How to understand the Nash equilibrium
I was reading some course notes, and I don't quite understand the mathematical definition of Nash equilibrium
How should I interpret the mathematical definition? Also, why is (D,D) the unique Nash equilibrium for the prisoner's dilemma even if (C,C) is a better choice for both prisoners???
First, the notation. A game consists of a set of agents or players, denoted by $A_{\rm gt}$, their strategies, $\Sigma$, and the associated payoff functions, $(g_{A})_{A\in A_{\rm gt}}$.
So for the prisoners dilemma the set of players is Player 1 and Player 2. Each have 2 strategies C and D. The payoff function for each player takes the strategy of both players and allocates a payoff. For example if player 1 plays C and player 2 plays D then the payoff for player 1 is $-10$, or $g_{\rm Player 1}(C,D) = -10$, similarly, the payoff for player 2 is $0$, or $g_{\rm Player 2}(C,D) = 0$.
Now Nash Equilibrium is a set containing strategies for each player, denoted $\mathbf{b}$ like our (C,D) that was passed to the payoff functions in our above example, in which no SINGLE player can do better by switching their strategy.
Lets consider the prisoners dilemma again. If player 1 picks $C$ then player 2 will pick $D$ as that gives the better payoff of $0$ over $-3$. Now if player 1 picks $D$ player 2 will again pick $D$ as they get $-5$ over the $-10$ they would get for picking $C$. Thus Player 2 will always pick $D$ as, no matter what player 1 does, the strategy of $D$ will give a higher payoff.
The same goes for player 1. If player 2 plays $C$, player 1 gets a better outcome by picking $D$, if player 2 plays $D$ then player 1 will again be better off by playing $D$. Thus Player 1 will also always play $D$.
In fact we say that both players have a dominant strategy of $D$ as that is the best strategy to play INDEPENDENT of what the other player picks.

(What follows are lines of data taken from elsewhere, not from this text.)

/-- Vector words (001), part 1. -/
def rowsV0 : List EncRow :=
  [⟨0x20400000, 0xFFC0000C, fun w => .vadd (w.extractLsb' 16 6) (w.extractLsb' 10 6) (w.extractLsb' 4 6) (w.extractLsb' 0 2)⟩,
   ⟨0x20800000, 0xFFC0000C, fun w => .vsub (w.extractLsb' 16 6) (w.extractLsb' 10 6) (w.extractLsb' 4 6) (w.extractLsb' 0 2)⟩,
   ⟨0x20C00000, 0xFFC0000C, fun w => .vmul (w.extractLsb' 16 6) (w.extractLsb' 10 6) (w.extractLsb' 4 6) (w.extractLsb' 0 2)⟩,
   ⟨0x21000000, 0xFFC0000C, fun w => .vdiv (w.extractLsb' 16 6) (w.extractLsb' 10 6) (w.extractLsb' 4 6) (w.extractLsb' 0 2)⟩,
   ⟨0x21400000, 0xFFC0000C, fun w => .vmin (w.extractLsb' 16 6) (w.extractLsb' 10 6) (w.extractLsb' 4 6) (w.extractLsb' 0 2)⟩,
   ⟨0x21800000, 0xFFC0000C, fun w => .vmax (w.extractLsb' 16 6) (w.extractLsb' 10 6) (w.extractLsb' 4 6) (w.extractLsb' 0 2)⟩,
   ⟨0x21C00000, 0xFFC0000C, fun w => .vand (w.extractLsb' 16 6) (w.extractLsb' 10 6) (w.extractLsb' 4 6) (w.extractLsb' 0 2)⟩,
   ⟨0x22000000, 0xFFC0000C, fun w => .vor (w.extractLsb' 16 6) (w.extractLsb' 10 6) (w.extractLsb' 4 6) (w.extractLsb' 0 2)⟩,
   ⟨0x22400000, 0xFFC0000C, fun w => .vxor (w.extractLsb' 16 6) (w.extractLsb' 10 6) (w.extractLsb' 4 6) (w.extractLsb' 0 2)⟩,
   ⟨0x22800000, 0xFFC0000C, fun w => .vshl (w.extractLsb' 16 6) (w.extractLsb' 10 6) (w.extractLsb' 4 6) (w.extractLsb' 0 2)⟩,
   ⟨0x22C00000, 0xFFC0000C, fun w => .vshr (w.extractLsb' 16 6) (w.extractLsb' 10 6) (w.extractLsb' 4 6) (w.extractLsb' 0 2)⟩,
   ⟨0x23000000, 0xFFC0000C, fun w => .vsra (w.extractLsb' 16 6) (w.extractLsb' 10 6) (w.extractLsb' 4 6) (w.extractLsb' 0 2)⟩,
   ⟨0x24000000, 0xFFC003FF, fun w => .vabs (w.extractLsb' 16 6) (w.extractLsb' 10 6)⟩,
   ⟨0x24000001, 0xFFC003FF, fun w => .vneg (w.extractLsb' 16 6) (w.extractLsb' 10 6)⟩,
   ⟨0x24000002, 0xFFC003FF, fun w => .vrcp (w.extractLsb' 16 6) (w.extractLsb' 10 6)⟩,
   ⟨0x24000003, 0xFFC003FF, fun w => .vrsqrt (w.extractLsb' 16 6) (w.extractLsb' 10 6)⟩,
   ⟨0x24000004, 0xFFC003FF, fun w => .vsqrt (w.extractLsb' 16 6) (w.extractLsb' 10 6)⟩,
   ⟨0x24000005, 0xFFC003FF, fun w => .vexp2 (w.extractLsb' 16 6) (w.extractLsb' 10 6)⟩,
   ⟨0x24000006, 0xFFC003FF, fun w => .vlog2 (w.extractLsb' 16 6) (w.extractLsb' 10 6)⟩,
   ⟨0x24000007, 0xFFC003FF, fun w => .vtanh (w.extractLsb' 16 6) (w.extractLsb' 10 6)⟩,
   ⟨0x24000008, 0xFFC003FF, fun w => .vsigm (w.extractLsb' 16 6) (w.extractLsb' 10 6)⟩,
   ⟨0x24000009, 0xFFC003FF, fun w => .vsilu (w.extractLsb' 16 6) (w.extractLsb' 10 6)⟩,
   ⟨0x2400000A, 0xFFC003FF, fun w => .vfloor (w.extractLsb' 16 6) (w.extractLsb' 10 6)⟩,
   ⟨0x2400000B, 0xFFC003FF, fun w => .vrnd (w.extractLsb' 16 6) (w.extractLsb' 10 6)⟩,
   ⟨0x2400000C, 0xFFC003FF, fun w => .vmov (w.extractLsb' 16 6) (w.extractLsb' 10 6)⟩,
   ⟨0x2400000D, 0xFFC003FF, fun w => .vnot (w.extractLsb' 16 6) (w.extractLsb' 10 6)⟩,
   ⟨0x24400000, 0xFFC00000, fun w => .vcmp (w.extractLsb' 16 6) (w.extractLsb' 10 6) (w.extractLsb' 4 6) (w.extractLsb' 0 4)⟩,
   ⟨0x24800000, 0xFFC003FF, fun w => .vcvt (w.extractLsb' 16 6) (w.extractLsb' 10 6)⟩,
   ⟨0x24C00000, 0xFFC003F0, fun w => .vredr (w.extractLsb' 16 6) (w.extractLsb' 10 6) (w.extractLsb' 0 4)⟩,
   ⟨0x25000000, 0xFFC003F0, fun w => .vredc (w.extractLsb' 16 6) (w.extractLsb' 10 6) (w.extractLsb' 0 4)⟩,
   ⟨0x25400000, 0xFFC003FF, fun w => .vtrn (w.extractLsb' 16 6) (w.extractLsb' 10 6)⟩,
   ⟨0x25800000, 0xFFC003FF, fun w => .vbcr (w.extractLsb' 16 6) (w.extractLsb' 10 6)⟩,
   ⟨0x25C00000, 0xFFC003FF, fun w => .vbcc (w.extractLsb' 16 6) (w.extractLsb' 10 6)⟩,
   ⟨0x26000000, 0xFFC0000F, fun w => .vqnt (w.extractLsb' 16 6) (w.extractLsb' 10 6) (w.extractLsb' 4 6)⟩,
   ⟨0x26400000, 0xFFC0000F, fun w => .vdqnt (w.extractLsb' 16 6) (w.extractLsb' 10 6) (w.extractLsb' 4 6)⟩,
   ⟨0x26800000, 0xFFC0000F, fun w => .vvqd (w.extractLsb' 16 6) (w.extractLsb' 10 6) (w.extractLsb' 4 6)⟩,
   ⟨0x26C00000, 0xFFC00000, fun w => .vcomp (w.extractLsb' 16 6) (w.extractLsb' 10 6) (w.extractLsb' 4 6) (w.extractLsb' 0 4)⟩,
   ⟨0x27000000, 0xFFC003F0, fun w => .vscan (w.extractLsb' 16 6) (w.extractLsb' 10 6) (w.extractLsb' 0 4)⟩,
   ⟨0x27400000, 0xFFC003C0, fun w => .vrmg (w.extractLsb' 16 6) (w.extractLsb' 10 6) (w.extractLsb' 0 6)⟩,
   ⟨0x27800000, 0xFFC003FF, fun w => .vfill (w.extractLsb' 16 6) (w.extractLsb' 10 6)⟩]

/-- Vector words (001), part 2. -/
def rowsV1 : List EncRow :=
  [⟨0x27C00000, 0xFFC003FF, fun w => .vget (w.extractLsb' 16 6) (w.extractLsb' 10 6)⟩,
   ⟨0x28000000, 0xFFC0000F, fun w => .vput (w.extractLsb' 16 6) (w.extractLsb' 10 6) (w.extractLsb' 4 6)⟩,
   ⟨0x28400000, 0xFFC00000, fun w => .tld (w.extractLsb' 16 6) (w.extractLsb' 10 6) (w.extractLsb' 0 10)⟩,
   ⟨0x28800000, 0xFFC00000, fun w => .tst (w.extractLsb' 16 6) (w.extractLsb' 10 6) (w.extractLsb' 0 10)⟩,
   ⟨0x28C00000, 0xFFC00000, fun w => .tldX (w.extractLsb' 16 6) (w.extractLsb' 10 6) (w.extractLsb' 0 10)⟩,
   ⟨0x29000000, 0xFFC0FFFF, fun w => .tkill (w.extractLsb' 16 6)⟩,
   ⟨0x29400000, 0xFFC0FFFF, fun w => .vcbld (w.extractLsb' 16 6)⟩,
   ⟨0x29800000, 0xFFC0FFFF, fun w => .vrowm (w.extractLsb' 16 6)⟩,
   ⟨0x38000000, 0xFF000000, fun w => .vfma (w.extractLsb' 18 6) (w.extractLsb' 12 6) (w.extractLsb' 6 6) (w.extractLsb' 0 6)⟩,
   ⟨0x39000000, 0xFF000000, fun w => .vfms (w.extractLsb' 18 6) (w.extractLsb' 12 6) (w.extractLsb' 6 6) (w.extractLsb' 0 6)⟩,
   ⟨0x3A000000, 0xFF000000, fun w => .vsel (w.extractLsb' 18 6) (w.extractLsb' 12 6) (w.extractLsb' 6 6) (w.extractLsb' 0 6)⟩,
   ⟨0x3B000000, 0xFF000000, fun w => .vclamp (w.extractLsb' 18 6) (w.extractLsb' 12 6) (w.extractLsb' 6 6) (w.extractLsb' 0 6)⟩]

/-- Matrix words (010), part 1. -/
def rowsM0 : List EncRow :=
  [⟨0x41000000, 0xFF000008, fun w => .mma (w.extractLsb' 22 2) (w.extractLsb' 16 6) (w.extractLsb' 10 6) (w.extractLsb' 4 6) (w.extractLsb' 0 3)⟩,
   ⟨0x42000000, 0xFF000008, fun w => .mmaSp (w.extractLsb' 22 2) (w.extractLsb' 16 6) (w.extractLsb' 10 6) (w.extractLsb' 4 6) (w.extractLsb' 0 3)⟩,
   ⟨0x43000000, 0xFF000008, fun w => .mmaG (w.extractLsb' 22 2) (w.extractLsb' 16 6) (w.extractLsb' 10 6) (w.extractLsb' 4 6) (w.extractLsb' 0 3)⟩,
   ⟨0x44000000, 0xFF0000F7, fun w => .mrd (w.extractLsb' 22 2) (w.extractLsb' 16 6) (w.extractLsb' 8 8) (w.extractLsb' 3 1)⟩,
   ⟨0x45000000, 0xFF0000F7, fun w => .mwr (w.extractLsb' 22 2) (w.extractLsb' 16 6) (w.extractLsb' 8 8) (w.extractLsb' 3 1)⟩,
   ⟨0x46000000, 0xFF3FFFFF, fun w => .mclr (w.extractLsb' 22 2)⟩,
   ⟨0x47000000, 0xFFC003FF, fun w => .mscl (w.extractLsb' 16 6) (w.extractLsb' 10 6)⟩,
   ⟨0x47000001, 0xFFFFFFFF, fun _ => .msclOff⟩]

/-- Transfer words (011), part 1. -/
def rowsX0 : List EncRow :=
  [⟨0x61000000, 0xFF00000E, fun w => .xget (w.extractLsb' 20 4) (w.extractLsb' 14 6) (w.extractLsb' 8 6) (w.extractLsb' 4 4) (w.extractLsb' 0 1)⟩,
   ⟨0x62000000, 0xFF00000E, fun w => .xput (w.extractLsb' 20 4) (w.extractLsb' 14 6) (w.extractLsb' 8 6) (w.extractLsb' 4 4) (w.extractLsb' 0 1)⟩,
   ⟨0x63000000, 0xFF00000E, fun w => .xsend (w.extractLsb' 20 4) (w.extractLsb' 14 6) (w.extractLsb' 8 6) (w.extractLsb' 4 4) (w.extractLsb' 0 1)⟩,
   ⟨0x64000000, 0xFF00000E, fun w => .xgat (w.extractLsb' 20 4) (w.extractLsb' 14 6) (w.extractLsb' 8 6) (w.extractLsb' 4 4) (w.extractLsb' 0 1)⟩,
   ⟨0x65000000, 0xFF000008, fun w => .xsca (w.extractLsb' 20 4) (w.extractLsb' 14 6) (w.extractLsb' 8 6) (w.extractLsb' 4 4) (w.extractLsb' 1 2) (w.extractLsb' 0 1)⟩,
   ⟨0x66000000, 0xFF000008, fun w => .xacc (w.extractLsb' 20 4) (w.extractLsb' 14 6) (w.extractLsb' 8 6) (w.extractLsb' 4 4) (w.extractLsb' 1 2) (w.extractLsb' 0 1)⟩,
   ⟨0x67000000, 0xFF000000, fun w => .xat (w.extractLsb' 20 4) (w.extractLsb' 14 6) (w.extractLsb' 8 6) (w.extractLsb' 2 6) (w.extractLsb' 0 2)⟩,
   ⟨0x68000000, 0xFF003FFF, fun w => .xdesc (w.extractLsb' 20 4) (w.extractLsb' 14 6)⟩,
   ⟨0x69000000, 0xFF003FFF, fun w => .xmap (w.extractLsb' 20 4) (w.extractLsb' 14 6)⟩,
   ⟨0x6A000000, 0xFF003FFF, fun w => .xswap (w.extractLsb' 20 4) (w.extractLsb' 14 6)⟩,
   ⟨0x6B000000, 0xFF0FFFFF, fun w => .xunmap (w.extractLsb' 20 4)⟩,
   ⟨0x6C000000, 0xFF003FFF, fun w => .xmw (w.extractLsb' 20 4) (w.extractLsb' 14 6)⟩,
   ⟨0x6D000000, 0xFF0000FF, fun w => .xrpl (w.extractLsb' 20 4) (w.extractLsb' 14 6) (w.extractLsb' 8 6)⟩,
   ⟨0x6E000000, 0xFF0000FF, fun w => .xrpf (w.extractLsb' 20 4) (w.extractLsb' 14 6) (w.extractLsb' 8 6)⟩,
   ⟨0x6F000000, 0xFF0000FF, fun w => .xred (w.extractLsb' 20 4) (w.extractLsb' 14 6, w.extractLsb' 8 6)⟩,
   ⟨0x70000000, 0xFFF03FFF, fun w => .xgmap (w.extractLsb' 14 6)⟩,
   ⟨0x71000000, 0xFFF03FFF, fun w => .xgunmap (w.extractLsb' 14 6)⟩]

So the game will result in the outcome $(D,D)$ which is also the Nash equilibria. Now of course if both players were to pick $C$ then they would get a better outcome for them both. However $(D,D)$ is the Nash equilibria as if a SINGLE player changes their strategy to $C$ they would get a lower payoff. I.e. if player two switches to $C$ when player 1 is playing $D$ they would be worse of, and similarly for player 1. So $(D,D)$ is a set of strategies where no single player can do better by changing their strategy.
Another way of thinking about this is, if they are playing $(C,C)$ then player 1 has an incentive to switch their strategy to $D$ as they will move from $-3$ payoff to $0$ payoff. And the same goes for player 2. Hence they would end back up on $(D,D)$. That is why it is the Nash equilibria, any strategy switch away from that point by a single player would result in a worse outcome for that player.

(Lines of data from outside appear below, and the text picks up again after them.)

/-- Groups a multiply word skips (R77, R144): those in which every A element of every selected row is zero, unless NSK. -/
def mulSkips (op : MulOp) (a b tx : Nat) (f : BitVec 3) (v : QWord) (k : Core) : Nat :=
  let sp := mulSparse op f v.fmt
  let zero := fun (e : Nat) => if intPairing (v.et a) then decide (intVal (v.et a) e = 0)
    else (floatVal (v.et a) (flushIn v.ftz (v.et a) e).1).isZero
  if fNsk f then 0
  else skippedGroups (groupSize (v.et a)) (mulK sp v a b) ((selRows v (v.rows a)).map (fun i =>
    (aPats op (mulPair sp v a b) v k a tx (mulK sp v a b) i).map zero))

/-- A multiply word: nothing it reads is poisoned; the selected accumulator rows hold the new sums, the accumulator has
A's kind, and flushes and skipped groups are counted. `rows` are the scratchpad rows it gathers. -/
def mulOut (u : State) (c : Nat) (y : Ctx) (v : QWord) (op : MulOp) (acc a b tx : Nat) (f : BitVec 3) (rows : List Nat) : State :=
  ((noteFlush u c (mulFlushes op a b f rows v (u.core c))).count c evSKIP (mulSkips op a b tx f v (u.core c))).modCore c (fun k =>
    ((mulRows op acc a b tx f y v (u.core c)).foldl (fun k1 p =>
      k1.setAccRow acc p.1 (setAccElems ((u.core c).accRow acc p.1) 0 (v.rows b) (fun j => p.2.getD j 0))) k).setAccKind acc (intPairing (v.et a)))

/-- The multiply words: kind, accumulator, tiles A, B and the third, flags. -/
def mulWords : Instr → Option (MulOp × Nat × Nat × Nat × Nat × BitVec 3)
  | .mma c a b x f => some (.dense, c.toNat, a.toNat, b.toNat, x.toNat, f)
  | .mmaSp c a b x f => some (.sparse, c.toNat, a.toNat, b.toNat, x.toNat, f)
  | .mmaG c a b x f => some (.gather, c.toNat, a.toNat, b.toNat, x.toNat, f)
  | _ => none

/-- No row of the core's tiles, accumulators or scratchpad is marked. -/
def Core.clean (k : Core) : Prop := k.tilePoison = [] ∧ k.accPoison = [] ∧ k.spadPoison = []

def accWords : Instr → Option WordSpec
  | .mrd a d col t => some {
      sp := { eng := .m }
      chk := accMoveChk a.toNat d.toNat col.toNat (t = 1) false
      ok := fun u c _ _ => (u.core c).accPoison = []
      out := fun u c _ v =>
        let k := u.core c
        let get := fun i j => if t = 1 then accElem (k.accRow a.toNat j) (col.toNat + i) else accElem (k.accRow a.toNat i) (col.toNat + j)
        let n := if k.accIsInt a.toNat then 0
          else ((v.sel d).map (fun i => ((List.range (v.cols d.toNat)).filter (fun j => (flushIn v.ftz 1 (get i j)).2)).length)).sum
        ((noteFlush u c n).modCore c (putTile v d.toNat (v.sel d) (fun i j =>
          readOut (k.accIsInt a.toNat) (v.et d.toNat) v.ftz (v.rnd2 d i j) (get i j)))).revived c d.toNat (v.sel d) }
  | .mwr a d col t => some {
      sp := { eng := .m }
      chk := accMoveChk a.toNat d.toNat col.toNat (t = 1) true
      ok := fun u c _ _ => (u.core c).tilePoison = []
      out := fun u c _ v =>
        let k := u.core c
        let m := if t = 1 then v.rows d.toNat else v.cols d.toNat
        let rows := selRows v (if t = 1 then v.cols d.toNat else v.rows d.toNat)
        let get := fun r j => if t = 1 then k.elem d.toNat (v.et d.toNat) j r else k.elem d.toNat (v.et d.toNat) r j
        let n := if v.ftz % 2 = 0 then 0
          else (rows.map (fun r => ((List.range m).filter (fun j => (flushIn v.ftz (v.et d.toNat) (get r j)).2)).length)).sum
        ((noteFlush u c n).modCore c (fun k0 =>
          let k1 := rows.foldl (fun k1 r => k1.setAccRow a.toNat r (setAccElems (k1.accRow a.toNat r) col.toNat m
            (fun j => writeIn v.ftz (v.et d.toNat) (get r j)))) k0
          (if m = 128 then k1.healAcc a.toNat rows else k1).setAccKind a.toNat (!isFloatT (v.et d.toNat)))).revived c d.toNat [] }
  | .mclr a => some {
      sp := { eng := .m }
      chk := fun _ _ _ w => .ok { w with units := ((selRows w 128).map (accUnit a.toNat)).dedup }
      out := fun u c _ v => u.modCore c (fun k =>
        ((selRows v 128).foldl (fun k1 r => k1.setAccRow a.toNat r 0) k).healAcc a.toNat (selRows v 128)) }
  | _ => none

/-! ### Data commands (R174-R183) -/

/-- A command with the packets it sends (R177): it awaits the numbers `pend` of the next n. -/
def State.issues (u : State) (c : Nat) (y : Ctx) (v : QWord) (op5 tag group n : Nat) (pend : List Nat) (ps : Nat → List Packet) : State :=
  let r := openCmd (u.fresh n).1 c y v op5 tag group pend
  r.1.sendAll (ps r.2)

def dataSpec (a b : BitVec 6) : CapSpec := { eng := .x, srcs := [a.toNat, b.toNat], mem := true }

/-- Blocks for slices: each its beats and its close marker, acknowledged once (R158, R180, R181, R210). -/
def State.putsBlocks (u : State) (c : Nat) (y : Ctx) (v : QWord) (op5 : Nat) (kind : Hdr → Beat → PKind) (bs : List SliceOut) : State :=
  if bs.isEmpty then u.performed c v
  else (u.issues c y v op5 (dTag v.desc) 0 bs.length (rangeFrom u.nextId bs.length) (fun cmd =>
    (numbered u.nextId bs).flatMap (fun p => p.1.packets y c cmd kind p.2))).sent1 c v

/-- The element type a command's rows leave with. -/
def QWord.outEt (v : QWord) : Nat := outType v.mw v.fmt (dEt v.desc)

/-- `xput` and `xacc`: the block of the descriptor, and under QNT its scales, go to the slices their maps name. -/
def putOut (op5 : Nat) (kind : Hdr → Beat → PKind) (u : State) (c : Nat) (y : Ctx) (v : QWord) : State :=
  let rows := outRows u c v (op0 v) (rowsOf (dBlock v.desc))
  let so := scaleOrigin (op0 v)
  (noteFlush u c ((rows.map (fun r => r.2.2)).sum)).putsBlocks c y v op5 kind
    (sliceOut y (dTag v.desc) v.outEt (op0 v) (tensorLeaf (op1 v) v.gmap (op0 v)) (rows.map (fun r => r.1))
      :: (if mwQNT v.mw then [sliceOut y ((dTag v.desc + 1) % 4096) 0x11 so (tensorLeaf (op1 v) v.gmap2 so) (rows.map (fun r => r.2.1))] else []))

/-- What a word that goes through an index list leaves (R178): the packets of its batches sent, it is through, or, while the core
may send no more, it stands at its next batch. -/
def RunRes.listed (c : Nat) (v : QWord) : RunRes → State
  | .done t => t.performed c v
  | .again t w keys => t.addFly c { w with waiting := false, mid := some { todo := keys } }
  | .sent t | .going t | .shut t | .hold t | .trap _ _ t => t.sent1 c v

/-- The indices of a list. -/
def Core.indices (k : Core) (a : Dword) : List Int :=
  (List.range (ixCount a)).map (fun i => toSigned (k.spadBits (8 * (ixList a + 4 * i)) 32) 32)

def dataWords : Instr → Option WordSpec
  | .xget d a b m k => some {
      sp := dataSpec a b
      chk := dataChk .get d.toNat m.toNat (k = 1)
      out := fun u c y v =>
        let leaves := destLeaves (u.tenant y.tenant) (op1 v)
        let n := leaves.length
        if leaves.isEmpty then u.performed c v
        else (u.issues c y v 1 (dTag v.desc) 0 (n + 1) (rangeFrom u.nextId (n + 1)) (fun cmd =>
          [requestPacket y c cmd v (op0 v) (op0 v) (numbered u.nextId leaves) (u.nextId + n)])).sent1 c v }
  | .xgat d a b m k => some {
      sp := dataSpec a b
      chk := dataChk .gat d.toNat m.toNat (k = 1)
      out := fun u c y v =>
        let leaves := destLeaves (u.tenant y.tenant) (op1 v)
        if leaves.isEmpty then
          (noteOob u c (((u.core c).indices (op0 v)).countP (outside (cRow (gExt v.gmap))))).performed c v
        else (listRun .gat leaves (leaves.length + 1) (gatBatch c y v) u c y v).listed c v }
  | .xsend d a b m k => some {
      sp := dataSpec a b
      chk := dataChk .send d.toNat m.toNat (k = 1)
      out := fun u c y v =>
        let leaves := destLeaves (u.tenant y.tenant) (op1 v)
        let rows := outRows u c v (op0 v) (rowsOf (dBlock v.desc))
        let u1 := noteFlush u c ((rows.map (fun r => r.2.2)).sum)
        let n := leaves.length
        let all := if mwQNT v.mw then 2 * n else n
        if leaves.isEmpty then u1.performed c v
        else (u1.issues c y v 3 (dTag v.desc) 0 all (rangeFrom u1.nextId all) (fun cmd =>
          blockPackets y c cmd (dTag v.desc) v.outEt (op0 v) (beatsOf v.outEt (rows.map (fun r => r.1))) (numbered u1.nextId leaves)
            ++ (if mwQNT v.mw then blockPackets y c cmd ((dTag v.desc + 1) % 4096) 0x11 (scaleOrigin (op0 v))
                  (beatsOf 0x11 (rows.map (fun r => r.2.1))) (numbered (u1.nextId + n) leaves) else []))).sent1 c v }
  | .xput d a b m k => some { sp := dataSpec a b, chk := dataChk .put d.toNat m.toNat (k = 1), out := putOut 2 PKind.put }
  | .xacc d a b m o k => some {
      sp := dataSpec a b, chk := dataChk .acc d.toNat m.toNat (k = 1), out := putOut 6 (fun h b => .acc h b o.toNat) }
  | .xsca d a b m o k => some {
      sp := dataSpec a b
      chk := dataChk .sca d.toNat m.toNat (k = 1)
      out := fun u c y v => (listRun .sca [] 1 (scaBatch o.toNat c y v) u c y v).listed c v }
  | .xat o a b e z => some {
      sp := { eng := .x, srcs := [a.toNat, b.toNat, e.toNat], q6 := 1, mem := true }
      chk := xatChk z
      out := fun u c y v => u.asks c y v 7
        (.atomic o.toNat (if z = 0 then 4 else 8) v.pa (xatAddr z (op0 v)) (op1 v) (v.ops.getD 2 0)) (.slice (homeSlice v.pa)) }
  | _ => none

Finally, the remaining math is essentially saying that. The statement says:
We say $\mathbf{b}$ is a Nash equilibrium iff $\forall A\in A_{\rm gt} \forall d_A\in \Sigma $ s.t. (it shouldn't be "s.t." or "such that", it should be "we have") $g_A(\mathbf{b}_{-A},d_A) \leq g_A(\mathbf{b})$
Notation:
- $\mathbf{b}$ = the nash equilibrium strategy profile/set
- iff = if and only iff (its a math way of saying these two things are identical or equivalent)
- $\forall A\in A_{\rm gt}$ = for any/for all player in the set of players, which we will denote by $A$
- $\forall d_A\in \Sigma$ = for any/for all alternative strategies of (or deviations by) player $A$
- $\mathbf{b}_{-A}$ = the nash equilibrium strategy profile/set but not including the strategy of player $A$
- $g_A(\mathbf{b}_{-A},d_A) \leq g_A(\mathbf{b})$ = the payoff player A gets by switching their strategy, or deviating, is less than or equal to that of the equilibrium
So this math says a set of strategies $\mathbf{b}$ is a nash equilibria if all players get less or the same payoff when they are the only one to deviate from $\mathbf{b}$. I.e. if player 2 switches to $C$ when they are playing $(D,D)$ they get a lower payoff.